Collected data entries
· · ·

/-- Settles O22, by the presence bit and the power q-2, which Fermat makes the inverse of a nonzero value. -/
theorem invertGivesTheInverseOrNothing : Obligations.InvertGivesTheInverseOrNothing := by
  refine ⟨opcodeOnly_of_rowOf rfl fun f _ => ⟨f.rd, f.rs1, rfl⟩, fun d a =>
    ⟨isEncoding_two 0x22 rfl rfl, fun s => ⟨fun ha hred => ?_, raises_uninit rfl (by simp [sources])⟩⟩⟩
  obtain ⟨t, hexec, helem, hc, hvalid, hframe⟩ := (writesMaybe_invert d a s).completes (by simp [ha])
  have hlt := invChain_lt (hred a ha)
  have hval := invChain_val (hred a ha)
  rw [← helem] at hlt hval
  rw [nonzeroBit_eq (hred a ha)] at hc hvalid
  refine ⟨t, hexec, eq_mont_of_val_mod hlt hval, fun hne => ⟨?_, ?_, ?_⟩, fun hzero => ⟨?_, ?_, ?_⟩, hframe⟩
  · rw [hc, decide_eq_true hne]
  · rw [hvalid, decide_eq_true hne]
  · rw [hval, mul_pow_mod_eq_one Laws.q_prime (val_lt _) hne (by decide)]
  · rw [hc, decide_eq_false (not_not_intro hzero)]
  · rw [hvalid, decide_eq_false (not_not_intro hzero)]
  · rw [int_eq_zero_iff hlt, hval, hzero, zero_pow_mod (by decide)]

/-! ### FROMLE and FROMBE -/

theorem writesMaybe_fromle (d : Reg) (s : State) : WritesMaybe (.fromle d) s [] d
    (lift (leInt (s.bufRead 0 32))) (true && ltQ (limbs4 (leInt (s.bufRead 0 32)))) := rfl

theorem writesMaybe_frombe (d : Reg) (s : State) : WritesMaybe (.frombe d) s [] d
    (lift (beInt (s.bufRead 0 32))) (true && ltQ (limbs4 (beInt (s.bufRead 0 32)))) := rfl

/-- Settles O27, by the validating decode of the little- or the big-endian integer of 32 bytes. -/
theorem fromleAndFrombeDecodeCanonically : Obligations.FromleAndFrombeDecodeCanonically := by
  refine ⟨opcodeOnly_of_rowOf rfl fun f _ => ⟨f.rd, rfl⟩, opcodeOnly_of_rowOf rfl fun f _ => ⟨f.rd, rfl⟩,
    fun d => ⟨isEncoding_one 0x30 rfl rfl, isEncoding_one 0x31 rfl rfl, fun s => ⟨?_, ?_⟩⟩⟩
  · have hcompletes := (writesMaybe_fromle d s).completes_decode (leInt_bufRead_lt s 0 32)
    rwa [Bool.true_and] at hcompletes
  · have hcompletes := (writesMaybe_frombe d s).completes_decode (beInt_bufRead_lt s 0 32)
    rwa [Bool.true_and] at hcompletes

/-! ### HEXDEC -/

/-- The byte of two hex characters, the high nibble first (R206). -/
def hexByte (h l : Byte) : Byte := BitVec.ofNat 8 (16 * (nib h).1 + (nib l).1)

theorem hexBytes_cons (h l : Byte) (rest : List Byte) : hexBytes (h :: l :: rest) =
    (hexByte h l :: (hexBytes rest).1, (nib h).2 && ((nib l).2 && (hexBytes rest).2)) := rfl

/-- The bytes of a hex string in BUF (R207). -/
theorem hexBytes_readBytes_fst (m : Memory) (off n : Nat) : (hexBytes (m.readBytes off (2 * n))).1 =
    (List.range n).map fun j => hexByte (m.read (off + 2 * j)) (m.read (off + 2 * j + 1)) := by
  induction n generalizing off with
  | zero => rfl
  | succ n ih =>
    rw [Nat.mul_succ, Memory.readBytes, Memory.readBytes, hexBytes_cons, ih, List.range_succ_eq_map, List.map_cons,
      List.map_map]
    have hshift (j : Nat) : off + 1 + 1 + 2 * j = off + 2 * (j + 1) := by omega
    simp only [hshift]
    rfl

/-- A hex string in BUF is readable when each of its characters is a hex character (R207). -/
theorem hexBytes_readBytes_snd (m : Memory) (off n : Nat) : (hexBytes (m.readBytes off (2 * n))).2 = true ↔
    ∀ k < 2 * n, (nib (m.read (off + k))).2 = true := by
  induction n generalizing off with
  | zero => simp [Memory.readBytes, hexBytes]
  | succ n ih =>
    have hshift (k : Nat) : off + (k + 1 + 1) = off + 1 + 1 + k := by omega
    rw [Nat.mul_succ, Memory.readBytes, Memory.readBytes, hexBytes_cons, Nat.forall_lt_succ_left,
      Nat.forall_lt_succ_left, Bool.and_eq_true, Bool.and_eq_true, ih]
    simp only [hshift]
    rfl

theorem writesMaybe_hexdec (d : Reg) {o : Imm} (ho : o.toNat ≤ 1) (s : State) : WritesMaybe (.hexdec d o) s [] d
    (lift (orderedInt (o.getLsbD 0) (hexBytes (s.bufRead 0 64)).1))
    ((hexBytes (s.bufRead 0 64)).2 && ltQ (limbs4 (orderedInt (o.getLsbD 0) (hexBytes (s.bufRead 0 64)).1))) :=
  if_pos ho

/-- The string order of HEXDEC is bit 0 of its immediate (R207). -/
theorem orderedInt_of_imm {o : Imm} (ho : o.toNat ≤ 1) (bs : List Byte) :
    orderedInt (o.getLsbD 0) bs = if o = 0 then beInt bs else leInt bs := by
  obtain rfl | rfl := imm_eq_zero_or_one ho <;> rfl

theorem orderedInt_lt (little : Bool) (bs : List Byte) : orderedInt little bs < 256 ^ bs.length := by
  cases little
  · exact beInt_lt bs
  · exact leInt_lt bs

/-- Settles O29, by the validating decode of the integer of the string's 32 bytes. -/
theorem hexdecDecodesAHexString : Obligations.HexdecDecodesAHexString := by
  refine ⟨opcodeOnly_of_rowOf rfl fun f hwf => ⟨f.rd, f.imm, of_decide_eq_true hwf, rfl⟩, fun d o ho =>
    ⟨isEncoding_imm 0x34 (decide_eq_true ho) rfl, fun s => ?_⟩⟩
  intro byte bytes n ok
  have hbytes : (hexBytes (s.bufRead 0 64)).1 = bytes :=
    (hexBytes_readBytes_fst s.buf 0 32).trans (List.map_congr_left fun j _ => by rw [Nat.zero_add]; rfl)
  have hreadable : (hexBytes (s.bufRead 0 64)).2 = true ↔ ∀ k < 64, (nib (s.byteAt k)).2 = true :=
    (hexBytes_readBytes_snd s.buf 0 32).trans (by simp only [Nat.zero_add]; rfl)
  have hn : orderedInt (o.getLsbD 0) (hexBytes (s.bufRead 0 64)).1 = n := by
    rw [hbytes, orderedInt_of_imm ho]
  have hlt : n < 2 ^ 256 := by
    have h := orderedInt_lt (o.getLsbD 0) bytes
    rw [← hbytes, hn, hbytes, List.length_map, List.length_range] at h
    exact h.trans_eq (by norm_num)
  have hwrites := writesMaybe_hexdec d ho s
  rw [hn] at hwrites
  obtain ⟨t, hexec, helem, hc, hvalid, hval, hframe⟩ := hwrites.completes_decode hlt
  have hok : ((hexBytes (s.bufRead 0 64)).2 && decide (n < q)) = true ↔ ok := by
    rw [Bool.and_eq_true, decide_eq_true_iff, hreadable]
  refine ⟨t, hexec, helem, fun h => ⟨?_, ?_, hval h.2⟩, fun h => ⟨?_, ?_⟩, hframe⟩
  · rw [hc, hok.2 h]
  · rw [hvalid, hok.2 h]
  · rw [hc, Bool.eq_false_iff, Ne, hok]
    exact h
  · rw [hvalid, Bool.eq_false_iff, Ne, hok]
    exact h

/-! ### The round trips through BUF -/

/-- A command that writes a register's bytes, then one that decodes these bytes to its value, give the register
back (R204, R205, R208). -/
theorem decode_of_encoded {i j : Instr} {a d : Reg} {s : State} {bs : List Byte} {n : Nat}
    (ha : s.validAt a = true) (hs : s.Inv) (henc : Encodes i s a bs) (hlength : bs.length = n)
    (hdec : ∀ t : State, t.bufRead 0 n = bs →
      WritesMaybe j t [] d (lift (s.elem a).val) (true && ltQ (limbs4 (s.elem a).val))) :
    ∃ t u, exec i s = .next t ∧ exec j t = .next u ∧
      u.c = true ∧ u.validAt d = true ∧ u.elem d = s.elem a := by
  obtain ⟨hregs, -, -, hbuf⟩ := hs
  have hval := val_lt (s.elem a)
  obtain ⟨t, hexec, hread, -⟩ := henc.completes ha hbuf hlength
  obtain ⟨u, hexec', helem, hc, hvalid, -⟩ := (hdec t hread).completes_decode (hval.trans (q_lt.trans (by decide)))
  refine ⟨t, u, hexec, hexec', ?_, ?_, ?_⟩
  · rw [hc, decide_eq_true hval, Bool.and_self]
  · rw [hvalid, decide_eq_true hval, Bool.and_self]
  · rw [helem, mont_of_val (hregs a ha)]

/-- The bit of HEXDEC's immediate is the string order of HEXENC's in the matching order (R207, R208). -/
theorem imm_order_match {f o : Imm} (ho : o.toNat = f.toNat / 2) :
    o.getLsbD 0 = f.getLsbD 1 := by
  rw [← BitVec.testBit_toNat, ← BitVec.testBit_toNat, ho, Nat.testBit_eq_decide_div_mod_eq,
    Nat.testBit_eq_decide_div_mod_eq, pow_zero, Nat.div_one, pow_one]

· · ·

EXERCISE REQUIREMENTS
Wherever the string "getLsbD" appears in the entries, copy that line.

FINISHED EXERCISE
    (lift (orderedInt (o.getLsbD 0) (hexBytes (s.bufRead 0 64)).1))
    ((hexBytes (s.bufRead 0 64)).2 && ltQ (limbs4 (orderedInt (o.getLsbD 0) (hexBytes (s.bufRead 0 64)).1))) :=
    orderedInt (o.getLsbD 0) bs = if o = 0 then beInt bs else leInt bs := by
  have hn : orderedInt (o.getLsbD 0) (hexBytes (s.bufRead 0 64)).1 = n := by
    have h := orderedInt_lt (o.getLsbD 0) bytes
    o.getLsbD 0 = f.getLsbD 1 := by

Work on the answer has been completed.